But that plan quickly began to unravel. That same month, the oba, in a written statement to the news media, said that he should be the sole recipient of the treasures and that anyone working with the trust was “an enemy.”

To overcome the oba’s opposition, Nigerian officials developed other options. This March, Abba Tijani, the director general of the museum commission, told a meeting of Western museum officials that Nigeria would build a royal museum in Benin City, on behalf of the oba and his court, to display many of the returned items. Mr. Tijani presented a vision for the museum, but no firm plans, according to two people who attended the meeting.

Just a few weeks afterward, President Buhari issued his surprise announcement.

In a phone interview, Mr. Tijani said he would challenge the president’s declaration. He declined to explain the legal grounds for the dispute, but said a three-page document authorizing the transfer contained errors.
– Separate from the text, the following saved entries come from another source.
-- ==== Sys2Proof/Machine/State.lean ====
section
/-! DEFINITION. The state of the block: one record per device instance (10_state.md R31 to R41) and the bus (R42), the
event trace (R45), with what the environment brings (R11, R44, R52) held beside it as plain data, and the reset state
(R53). -/

namespace Sys2Proof.Machine

/-- `fsm`: the sequencer state (R31). -/
inductive Fsm where
  | uninitialized
  | reset
  | configured
  | idle
  | converting
  deriving DecidableEq, Repr

/-- The level last commanded on an output line (R35, R36). -/
inductive Line where
  | high
  | low
  | unknown
  deriving DecidableEq, Repr

/-- The outcome an operation reports to the host (R210). -/
inductive Status where
  | ok
  | transportError
  | gpioError
  | timeout
  | configError
  deriving DecidableEq, Repr

/-- A host operation that runs as a list of port events (R140). -/
inductive Operation where
  | init (r g : Byte)
  | setcfg (r g : Byte)
  | read (p n : Nat)
  deriving DecidableEq, Repr

/-- A write of state that belongs to the success of one port event. -/
inductive Effect where
  /-- None. -/
  | nothing
  /-- `fsm <- Reset`, and the wait that follows begins with `poll_count <- 0` (R144, R147). -/
  | enterReset
  /-- `fsm <- Converting`, and the wait that follows begins with `poll_count <- 0` (R156, R147). -/
  | enterConverting
  /-- `cfg_rate <- r; cfg_gain <- g; fsm <- Configured` (R149, R152). -/
  | commit (r g : Byte)
  /-- `fsm <- Idle` (R159). -/
  | enterIdle
  /-- The three received bytes are the conversion code (R158). -/
  | keepData
  deriving DecidableEq, Repr

/-- The next thing a sequencer operation asks of its ports (R15, R44). A list of these is what is left of the
operation's event list. -/
inductive PortCall where
  /-- `Acquire()`. -/
  | acquire
  /-- `SetCS(level)`. -/
  | setCS (l : Level) (e : Effect)
  /-- `SetRST(level)`. -/
  | setRST (l : Level)
  /-- `Sleep(d)`. -/
  | sleep (d : Duration) (e : Effect)
  /-- `Transfer(tx)`. -/
  | transfer (tx : List Byte) (e : Effect)
  /-- `WaitDRDY(awaited, bound)`, about to read the line (R147). -/
  | readDRDY (awaited : Level) (bound : Nat)
  /-- `WaitDRDY(awaited, bound)`, about to sleep before the next read (R147). -/
  | pollSleep (awaited : Level) (bound : Nat)
  /-- The one `SetCS(High)` of `Abort` (R215). -/
  | cleanupCS
  /-- `Release()`, after which the operation responds (R145, R215). -/
  | release (st : Status)
  deriving DecidableEq, Repr

/-- `op`: the operation in progress and its position (R40). The position is the rest of its list of port calls, the next
one first. `data` is the conversion code between its transfer and the response; it goes with the operation (R49). -/
structure InProgress where
  operation : Operation
  rest : List PortCall
  data : Option Code24
  deriving DecidableEq, Repr

/-- The result of a `Transfer` as the trace records it (R45). -/
inductive XferResult where
  | rx (bytes : List Byte)
  | transportError
  deriving DecidableEq, Repr

/-- A port event of the trace (R45). -/
inductive Event where
  | acq
  | rel
  | cs (l : Level) (r : LineAnswer)
  | rst (l : Level) (r : LineAnswer)
  | xfer (tx : List Byte) (r : XferResult)
  | drdy (r : DrdyAnswer)
  | sleep (d : Duration)
  deriving DecidableEq, Repr

/-- The environment of one device instance (R10, R11): the requests the host has issued and the responses it has got,
each oldest first, and the answers its ports will give, next one first. `drawn` counts the answers taken; where a queue
is empty the answer is a free value of `Config` at `drawn` (log entry 2). -/
structure Env where
  requests : List (List Byte)
  responses : List (List Byte)
  csAnswers : List LineAnswer
  rstAnswers : List LineAnswer
  drdyAnswers : List DrdyAnswer
  xferAnswers : List XferAnswer
  drawn : Nat
  deriving DecidableEq, Repr

/-- The record of one device instance (R31 to R41), with its environment. -/
structure Device where
  fsm : Fsm
  cfgRate : Option Byte
  cfgGain : Option Byte
  csOut : Line
  rstOut : Line
  holdsLock : Bool
  pollCount : Nat
  csFault : Bool
  op : Option InProgress
  vref : F64
  env : Env
  deriving DecidableEq, Repr

/-- The machine: the parameters (R8), the device instances by index (R227), the bus lock (R42), the event trace of the
bus, each event with its instance, oldest first (R45, and 92_eei_decisions.md D40), and the model's own `cur`, `turns`,
`ticks`: whose turn it is, whose turns come next, and how many steps were taken (log entry 3). -/
structure State where
  params : Params
  devices : List Device
  busOwner : Option Nat
  trace : List (Nat × Event)
  cur : Nat
  turns : List Turn
  ticks : Nat
  deriving DecidableEq, Repr

/-- What stops the machine. -/
inductive Fault where
  /-- A turn went to an index at which there is no device instance. Raised by every instruction and by step. Safe: the spec
  gives the bus `N_INST` instances and no other. -/
  | noSuchDevice (i : Nat)
  deriving DecidableEq, Repr

/-- What has no meaning: a refused request marks the run and changes nothing (60_exceptions.md R222). -/
inductive Refusal where
  /-- An instruction without a meaning yet. Raised by exec's refused arms only. Safe. -/
  | notModelled (mnemonic : String)
  /-- Bytes that are no frame of their layer: an unassigned op byte, or a length that is not the op's (R102, R222 a; an
  over-long one by log entry 10). Raised by step. Safe. -/
  | badFrame (e : DecodeError)
  /-- INIT, SETCFG, READ or VOLTS in an `fsm` state that does not accept it (R222 b, c). Raised by those. Safe. -/
  | wrongState (f : Fsm)
  /-- READ or VOLTS while the cache field it reads is `none`, or names no entry of `RATES` (R222 b). Raised by those.
  Safe. -/
  | cacheEmpty
  /-- A sequencer operation while another of the same device instance is in progress (R140, R142, D42). Raised by INIT, SETCFG,
  READ, READSE; step never asks for it. Safe. -/
  | busy
  /-- A chip frame that is not the transfer at which the operation in progress stands: an operation's port events are
  exactly its list, in its order (R140). Raised by the chip frames. Safe. -/
  | frameNotDue
  deriving DecidableEq, Repr

/-- `VREF` of a device instance: any finite value above 0 (R8, R41). Where the candidate is none, 5.0, so that what is left
open is exactly a value that R242 item 4 admits (log entry 7). -/
def vrefOf (i : Nat) : F64 :=
  if f64FinitePositive (Config.vrefCandidate i) then Config.vrefCandidate i else 0x4014000000000000#64

/-- The environment before anything was asked of it. -/
def Env.empty : Env :=
  { requests := [], responses := [], csAnswers := [], rstAnswers := [], drdyAnswers := [], xferAnswers := [], drawn := 0 }

/-- A device instance after construction (R53). -/
def Device.constructed (vref : F64) : Device :=
  { fsm := .uninitialized, cfgRate := none, cfgGain := none, csOut := .unknown, rstOut := .unknown, holdsLock := false,
    pollCount := 0, csFault := false, op := none, vref := vref, env := Env.empty }

/-- The parameters with the decided values and defaults of R8 and R93, and the OPEN values free. -/
def Params.default : Params :=
  { chip := ChipParams.default, rates := rateEntries Config.maxPolls, initPolls := Config.initPolls, initDrdyLevel := .low }

/-- The machine right after construction (R53, R240 a): every device instance as constructed, the lock free, no event. -/
def State.reset : State :=
  { params := Params.default
    devices := Device.constructed (vrefOf 0) ::
      (List.range Config.moreInstances).map fun k => Device.constructed (vrefOf (k + 1))
    busOwner := none, trace := [], cur := 0, turns := [], ticks := 0 }

end Sys2Proof.Machine
end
Nigerian legal experts said in interviews that Mr. Tijani would either need to go to court to force a change, or hope that Bola Tinubu, Nigeria’s new president, who took office on Monday, issues a declaration to override his predecessor’s.

But while the confusion around the announcement may have pumped the brakes on new returns, few museum administrators seemed to regret deciding to give back the bronzes. Barbara Plankensteiner, the director of the Museum am Rothenbaum, a major ethnographic institution in Hamburg, Germany, said that recent events showed that restitution was a complex process, likely to be hit by snags.

“The Benin Bronzes are colonial loot,” she said, and should be returned like any stolen property. It was up to Nigeria to decide what happened to the items in its possession, not former colonial powers, she added.